If the trapezium relatively extends during radial deviation, describe the joint mobilizations you could apply to both the trapezium and the scaphoid?

Trapezium is concave it glides dorsally 

Scaphoid is convex it glides dorsally 

You would apply a dorsal mobilization 

500

Your patient is a star quarterback, he has been plagued with shoulder dislocations his whole career. These dislocations often happen when he is about the throw a pass and he is hit from behind. Explain what is happening anatomically that causes these dislocations and why this has been a recurring injury? Describe to your CI the relative positions of the SC, AC and GH joints when your patient is in this throwing position?  
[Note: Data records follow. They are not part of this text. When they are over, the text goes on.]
-- ==== Sys2Proof/Laws/State.lean ====
section
/-!
SUPPORT. The laws of the state's own operations: what each update leaves of each field of the state, reads of registers, fields
and variables after writes, and that the writes keep the queue and the canonical form (Keeps).
-/
namespace Sys2Proof.Machine

theorem Reg.ctorIdx_injective : Function.Injective Reg.ctorIdx := fun a b h => by
  rw [← Reg.ofNat_ctorIdx a, ← Reg.ofNat_ctorIdx b, h]

theorem Var.ctorIdx_injective : Function.Injective Var.ctorIdx := fun a b h => by
  rw [← Var.ofNat_ctorIdx a, ← Var.ofNat_ctorIdx b, h]

/-! ### Fields of a word -/

theorem maskBits_getLsbD (lsb w k : Nat) (h : lsb + w ≤ 64) :
    (maskBits lsb w).getLsbD k = (decide (lsb ≤ k) && decide (k < lsb + w)) := by
  simp only [maskBits, BitVec.getLsbD_shiftLeft, BitVec.getLsbD_ofNat, Nat.testBit_two_pow_sub_one]
  by_cases h1 : lsb ≤ k <;> by_cases h2 : k < lsb + w <;> simp [h1, h2] <;> omega

theorem setBits_getLsbD (x : Word) (lsb w v k : Nat) (h : lsb + w ≤ 64) :
    (setBits x lsb w v).getLsbD k
      = if lsb ≤ k ∧ k < lsb + w then v.testBit (k - lsb) else x.getLsbD k := by
  simp only [setBits, BitVec.getLsbD_or, BitVec.getLsbD_and, BitVec.getLsbD_not, maskBits_getLsbD lsb w k h,
    BitVec.getLsbD_shiftLeft, BitVec.getLsbD_ofNat, Nat.testBit_mod_two_pow]
  by_cases h1 : lsb ≤ k
  · by_cases h2 : k < lsb + w
    · have h3 : k < 64 := by omega
      have h4 : k - lsb < w := by omega
      have h5 : k - lsb < 64 := by omega
      simp [h1, h2, h3, h4, h5, Nat.not_lt.mpr h1]
    · have h4 : ¬ k - lsb < w := by omega
      by_cases h3 : k < 64
      · simp [h1, h2, h3, h4]
      · simp [h1, h2, h3, BitVec.getLsbD_of_ge x k (by omega)]
  · by_cases h3 : k < 64
    · simp [h1, h3, Nat.lt_of_not_le h1]
    · omega

/-- The field just set. -/
theorem getBits_setBits_same (x : Word) (lsb w v : Nat) (h : lsb + w ≤ 64) : getBits (setBits x lsb w v) lsb w = v % 2 ^ w := by
  apply Nat.eq_of_testBit_eq
  intro k
  simp only [getBits, BitVec.testBit_toNat, BitVec.getLsbD_extractLsb', setBits_getLsbD x lsb w v _ h, Nat.testBit_mod_two_pow]
  by_cases hk : k < w <;> simp [hk]

/-- A field that shares no bit with the one set. -/
theorem getBits_setBits_ne (x : Word) (lsb w v a b : Nat) (h : lsb + w ≤ 64) (hd : a + b ≤ lsb ∨ lsb + w ≤ a) :
    getBits (setBits x lsb w v) a b = getBits x a b := by
  apply Nat.eq_of_testBit_eq
  intro k
  simp only [getBits, BitVec.testBit_toNat, BitVec.getLsbD_extractLsb', setBits_getLsbD x lsb w v _ h]
  by_cases hk : k < b
  · have : ¬ (lsb ≤ a + k ∧ a + k < lsb + w) := by omega
    simp [hk, this]
  · simp [hk]

/-! ### Registers -/

@[simp] theorem State.reg_setReg_same (s : State) (r : Reg) (w : Word) (i j : Nat) : (s.setReg r w i j).reg r i j = w := by
  simp [State.setReg, State.reg]

theorem State.reg_setReg_ne (s : State) (r q : Reg) (w : Word) (i j a b : Nat) (h : (⟨q, a, b⟩ : RegKey) ≠ ⟨r, i, j⟩) :
    (s.setReg r w i j).reg q a b = s.reg q a b := by
  simp only [State.setReg, State.reg]
  exact KMap.get_set_ne _ _ _ _ h

theorem State.reg_setReg_reg (s : State) (r q : Reg) (w : Word) (i j a b : Nat) (h : q ≠ r) :
    (s.setReg r w i j).reg q a b = s.reg q a b :=
  s.reg_setReg_ne r q w i j a b fun e => h (congrArg Key.n e)

/-- A field reads what was written to it. -/
theorem State.rd_wr_same (s : State) (f : Fld) (v i j : Nat) (h : f.lsb + f.w ≤ 64) :
    (s.wr f v i j).rd f i j = v % 2 ^ f.w := by
  simp [State.wr, State.rd, getBits_setBits_same _ _ _ _ h]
Why? When the humerus is ABD to 90and fully ER the IGHL translate superiorly above the humeral head causing instability anteriorly and inferiorly. Additionally, this is where the labrum is the weakest. 

Recurring Injury: Shoulder dislocations will often reoccur due to the ligamentous structures being compromised with the initial shoulder dislocation injury 

Relative Positions: GH is ABD and ER, SC is elevated and retracted, AC is elevated and ER 

500

Describe how you would perform a VBI test for the RIGHT vertebral a? (What side becomes kinked/stays open) 
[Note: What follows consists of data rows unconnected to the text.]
theorem Does.popped {G : Foot} {z s : State} (h : Does G z s) (hg : Foot.popped.leB G = true) (k : Nat) : Does G z (State.popped s k) := by
  unfold State.popped
  with_reducible repeat' first
    | assumption
    | (extract_lets +onlyGivenNames a; first | (refine (fun (k : Does G z a) => ?_) ?_; rotate_left; unfold a; clear a; rotate_left; clear_value a; revert a; intros) | (clear_value a; revert a; intros))
    | refine Does.wr ?_ ?_ _ _ _ | (refine Does.when ?_ _ _ fun _ _ => ?_) | refine Does.setPend ?_ (Foot.up hg (by decide)) _
    | exact Foot.upR hg (by decide)

def Foot.bgStart : Foot := ⟨0, 0x200000000000000000000000000000000000000000000000000000000000000000000000000000, 0⟩

theorem Does.bgStart {G : Foot} {z s : State} (h : Does G z s) (hg : Foot.bgStart.leB G = true) (act : Nat) : Does G z (State.bgStart s act) := by
  unfold State.bgStart
  with_reducible repeat' first
    | assumption
    | (extract_lets +onlyGivenNames a; first | (refine (fun (k : Does G z a) => ?_) ?_; rotate_left; unfold a; clear a; rotate_left; clear_value a; revert a; intros) | (clear_value a; revert a; intros))
    | refine Does.setV ?_ ?_ _ _ _ | exact Foot.upV hg (by decide)

def Foot.bgEnd : Foot := ⟨0, 0x700000000000000000000000000000000000000000000000000000000000000000000000000000, 0⟩

theorem Does.bgEnd {G : Foot} {z s : State} (h : Does G z s) (hg : Foot.bgEnd.leB G = true) (act : Nat) : Does G z (State.bgEnd s act) := by
  unfold State.bgEnd
  with_reducible repeat' first
    | assumption
    | (extract_lets +onlyGivenNames a; first | (refine (fun (k : Does G z a) => ?_) ?_; rotate_left; unfold a; clear a; rotate_left; clear_value a; revert a; intros) | (clear_value a; revert a; intros))
    | refine Does.setV ?_ ?_ _ _ _ | exact Foot.upV hg (by decide)

def Foot.recLost : Foot := ⟨0x7144000000000000000000000000000130200008000000000, 0x7, 0x130⟩

theorem Does.recLost {G : Foot} {z s : State} (h : Does G z s) (hg : Foot.recLost.leB G = true) (n : Nat) (typ : Nat) : Does G z (State.recLost s n typ) := by
  unfold State.recLost
  with_reducible repeat' first
    | assumption
    | (extract_lets +onlyGivenNames a; first | (refine (fun (k : Does G z a) => ?_) ?_; rotate_left; unfold a; clear a; rotate_left; clear_value a; revert a; intros) | (clear_value a; revert a; intros))
    | refine Does.flag ?_ ?_ _ _ _ | refine Does.incSat ?_ ?_ _ _ _ | refine Does.event ?_ (Foot.up hg (by decide)) _ _
    | exact Foot.upR hg (by decide) | (dsimp -zeta only) | refine Does.ite ?_ ?_ | refine Does.ite_snd ?_ ?_
    | refine Foot.pick ?_ ?_ | split | refine Does.snd ‹_ = (_, _)› ?_
    | (refine Does.mk' ?_ rfl rfl rfl rfl rfl rfl rfl rfl rfl rfl ?_; rotate_left; intro p hn; cases p <;> first | with_unfolding_all rfl | exact Foot.noP hg (by decide) hn)

def Foot.recIssue : Foot := ⟨0, 0, 0x100⟩

theorem Does.recIssue {G : Foot} {z s : State} (h : Does G z s) (hg : Foot.recIssue.leB G = true) (r : Rec) (n : Nat) : Does G z (State.recIssue s r n) := by
  unfold State.recIssue
  with_reducible repeat' first
    | assumption | refine Does.emit ?_ _ | (dsimp -zeta only) | split | refine Does.snd ‹_ = (_, _)› ?_
    | (refine Does.mk' ?_ rfl rfl rfl rfl rfl rfl rfl rfl rfl rfl ?_; rotate_left; intro p hn; cases p <;> first | with_unfolding_all rfl | exact Foot.noP hg (by decide) hn)

def Foot.recPump : Foot := ⟨0x7144000000000000000000000000000130200008000000000, 0x7, 0x130⟩

theorem Does.recPump {G : Foot} {z s : State} (h : Does G z s) (hg : Foot.recPump.leB G = true) (fuel : Nat) : Does G z (State.recPump s fuel) := by
  induction fuel generalizing s with
  | zero =>
    unfold State.recPump
    exact h
  | succ fuel ih =>
    unfold State.recPump
    with_reducible repeat' first
      | assumption
      | (extract_lets +onlyGivenNames a; first | (refine (fun (k : Does G z a) => ?_) ?_; rotate_left; unfold a; clear a; rotate_left; clear_value a; revert a; intros) | (clear_value a; revert a; intros))
      | refine Does.recIssue ?_ (Foot.up hg (by decide)) _ _ | refine Does.recLost ?_ (Foot.up hg (by decide)) _ _
      | refine ih ?_ | (dsimp -zeta only) | refine Does.ite ?_ ?_ | refine Does.ite_snd ?_ ?_ | refine Foot.pick ?_ ?_ | split
      | refine Does.snd ‹_ = (_, _)› ?_
      | (refine Does.mk' ?_ rfl rfl rfl rfl rfl rfl rfl rfl rfl rfl ?_; rotate_left; intro p hn; cases p <;> first | with_unfolding_all rfl | exact Foot.noP hg (by decide) hn)
  
def Foot.recRun : Foot := ⟨0x7544000000000000000000000000000130200008000000000, 0x7, 0x130⟩

theorem Does.recRun {G : Foot} {z s : State} (h : Does G z s) (hg : Foot.recRun.leB G = true) : Does G z (State.recRun s) := by
  unfold State.recRun
  with_reducible repeat' first
    | assumption
    | (extract_lets +onlyGivenNames a; first | (refine (fun (k : Does G z a) => ?_) ?_; rotate_left; unfold a; clear a; rotate_left; clear_value a; revert a; intros) | (clear_value a; revert a; intros))
    | refine Does.wr ?_ ?_ _ _ _ | refine Does.recPump ?_ (Foot.up hg (by decide)) _ | exact Foot.upR hg (by decide)

def Foot.recLostAll : Foot := ⟨0x7144000000000000000000000000000130200008000000000, 0x7, 0x130⟩

theorem Does.recLostAll {G : Foot} {z s : State} (h : Does G z s) (hg : Foot.recLostAll.leB G = true) (l : List Nat) (typ : Nat) : Does G z (State.recLostAll s l typ) := by
  unfold State.recLostAll
  with_reducible repeat' first
    | assumption | (refine Does.each ?_ _ _ fun _ _ _ _ => ?_) | refine Does.recLost ?_ (Foot.up hg (by decide)) _ _

def Foot.recordAt : Foot := ⟨0x7544000000000000000000000000000130200008000000000, 0x7, 0x130⟩

theorem Does.recordAt {G : Foot} {z s : State} (h : Does G z s) (hg : Foot.recordAt.leB G = true) (typ : Nat) (ctx : Nat) (phase : Nat) (time : Nat) (body : List Byte) : Does G z (State.recordAt s typ ctx phase time body) := by
  unfold State.recordAt
  with_reducible repeat' first
    | assumption
    | (extract_lets +onlyGivenNames a; first | (refine (fun (k : Does G z a) => ?_) ?_; rotate_left; unfold a; clear a; rotate_left; clear_value a; revert a; intros) | (clear_value a; revert a; intros))
    | refine Does.incSat ?_ ?_ _ _ _ | refine Does.recLostAll ?_ (Foot.up hg (by decide)) _ _
    | refine Does.recRun ?_ (Foot.up hg (by decide)) | exact Foot.upR hg (by decide) | (dsimp -zeta only)
    | refine Does.ite ?_ ?_ | refine Does.ite_snd ?_ ?_ | refine Foot.pick ?_ ?_ | split | refine Does.snd ‹_ = (_, _)› ?_
    | (refine Does.mk' ?_ rfl rfl rfl rfl rfl rfl rfl rfl rfl rfl ?_; rotate_left; intro p hn; cases p <;> first | with_unfolding_all rfl | exact Foot.noP hg (by decide) hn)

def Foot.record : Foot := ⟨0x7544000000000000000000000000000130200008000000000, 0x7, 0x130⟩

theorem Does.record {G : Foot} {z s : State} (h : Does G z s) (hg : Foot.record.leB G = true) (typ : Nat) (body : List Byte) : Does G z (State.record s typ body) := by
  unfold State.record
  with_reducible repeat' first
    | assumption
    | (extract_lets +onlyGivenNames a; first | (refine (fun (k : Does G z a) => ?_) ?_; rotate_left; unfold a; clear a; rotate_left; clear_value a; revert a; intros) | (clear_value a; revert a; intros))
    | refine Does.recordAt ?_ (Foot.up hg (by decide)) _ _ _ _ _ | refine Does.trcTrip ?_ (Foot.up hg (by decide)) _ _
    | refine Does.evtDrain ?_ (Foot.up hg (by decide)) _ | (dsimp -zeta only) | refine Does.ite ?_ ?_

def Foot.recDone : Foot := ⟨0x75C400000000000000000000000000013020000A000000000, 0x7, 0x10130⟩

theorem Does.recDone {G : Foot} {z s : State} (h : Does G z s) (hg : Foot.recDone.leB G = true) (err : Bool) : Does G z (State.recDone s err) := by
  unfold State.recDone
  with_reducible repeat' first
    | assumption
    | (extract_lets +onlyGivenNames a; first | (refine (fun (k : Does G z a) => ?_) ?_; rotate_left; unfold a; clear a; rotate_left; clear_value a; revert a; intros) | ((have b : FacSt := a; clear b); unfold a; clear a) | (clear_value a; revert a; intros))
    | refine Does.wr ?_ ?_ _ _ _ | refine Does.flag ?_ ?_ _ _ _ | refine Does.emit ?_ _
    | refine Does.recLost ?_ (Foot.up hg (by decide)) _ _ | refine Does.event ?_ (Foot.up hg (by decide)) _ _
    | refine Does.recRun ?_ (Foot.up hg (by decide)) | refine Does.incWrap ?_ ?_ _ _ _ | exact Foot.upR hg (by decide)
    | (dsimp -zeta only) | refine Does.ite ?_ ?_ | refine Does.ite_snd ?_ ?_ | refine Foot.pick ?_ ?_ | split
    | refine Does.snd ‹_ = (_, _)› ?_
    | (refine Does.mk' ?_ rfl rfl rfl rfl rfl rfl rfl rfl rfl rfl ?_; rotate_left; intro p hn; cases p <;> first | with_unfolding_all rfl | exact Foot.noP hg (by decide) hn)

def Foot.ringEnable : Foot := ⟨0x75C4000000000000000000000000000130200008000000000, 0x7, 0x130⟩

theorem Does.ringEnable {G : Foot} {z s : State} (h : Does G z s) (hg : Foot.ringEnable.leB G = true) (n : Nat) : Does G z (State.ringEnable s n) := by
  unfold State.ringEnable
  with_reducible repeat' first
    | assumption
    | (extract_lets +onlyGivenNames a; first | (refine (fun (k : Does G z a) => ?_) ?_; rotate_left; unfold a; clear a; rotate_left; clear_value a; revert a; intros) | (clear_value a; revert a; intros))
    | refine Does.wr ?_ ?_ _ _ _ | refine Does.recRun ?_ (Foot.up hg (by decide)) | exact Foot.upR hg (by decide)

def Foot.chW : Foot := ⟨0x10000002000000000000000000000000000000400000, 0, 0⟩

theorem Does.chW {G : Foot} {z s : State} (h : Does G z s) (hg : Foot.chW.leB G = true) (e : ChEnd) (f : Fld) (v : Nat) : Does G z (State.chW s e f v) :=
  h.wr (Foot.upEnd hg (by decide) (by decide) (by decide) e) _ _ _

def Foot.chFlag : Foot := ⟨0x10000002000000000000000000000000000000400000, 0, 0⟩

theorem Does.chFlag {G : Foot} {z s : State} (h : Does G z s) (hg : Foot.chFlag.leB G = true) (e : ChEnd) (f : Fld) : Does G z (State.chFlag s e f) :=
  h.flag (Foot.upEnd hg (by decide) (by decide) (by decide) e) _ _ _

def Foot.chInc : Foot := ⟨0x10000002000000000000000000000000000000400000, 0, 0⟩

theorem Does.chInc {G : Foot} {z s : State} (h : Does G z s) (hg : Foot.chInc.leB G = true) (e : ChEnd) (f : Fld) (d : Nat) : Does G z (State.chInc s e f d) :=
  h.setReg (Foot.upEnd hg (by decide) (by decide) (by decide) e) _ _ _

def Foot.laneAdd : Foot := ⟨0, 0, 0⟩

theorem Does.laneAdd {G : Foot} {z s : State} (h : Does G z s) (hg : Foot.laneAdd.leB G = true) (m : LaneMsg) : Does G z (State.laneAdd s m) := by
  unfold State.laneAdd
  with_reducible repeat' first
    | assumption | (dsimp -zeta only) | split | refine Does.snd ‹_ = (_, _)› ?_
    | (refine Does.mk' ?_ rfl rfl rfl rfl rfl rfl rfl rfl rfl rfl ?_; rotate_left; intro p hn; cases p <;> first | with_unfolding_all rfl | exact Foot.noP hg (by decide) hn)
Extension, R rotation and R side bend. This kinks the L vertebral a. and the R vertebral a. is left open

500

List the 5 structural abnormalities that occur to the vertebrae and ribs that occur with a left thoracic curve? 

SP deviates to the L

L axial rotation of the vertebrae 

L rib hump and sharper posterior angle/ Flattened posterior angle on the R 

Thicker pedicle on the L and thinner on the R 

Muscle and ligaments exert a torque resistant to the rotation so it will go to the L 


500

What band of the UCL is most often torn? Why?

Anterior band because it is the primary structure resisting valgus forces. The posterior band is only taut in flexion and the transverse band provides no resistance to valgus forces. 

500

What muscle is better suited for quick radial deviation, ECRL or ECRB?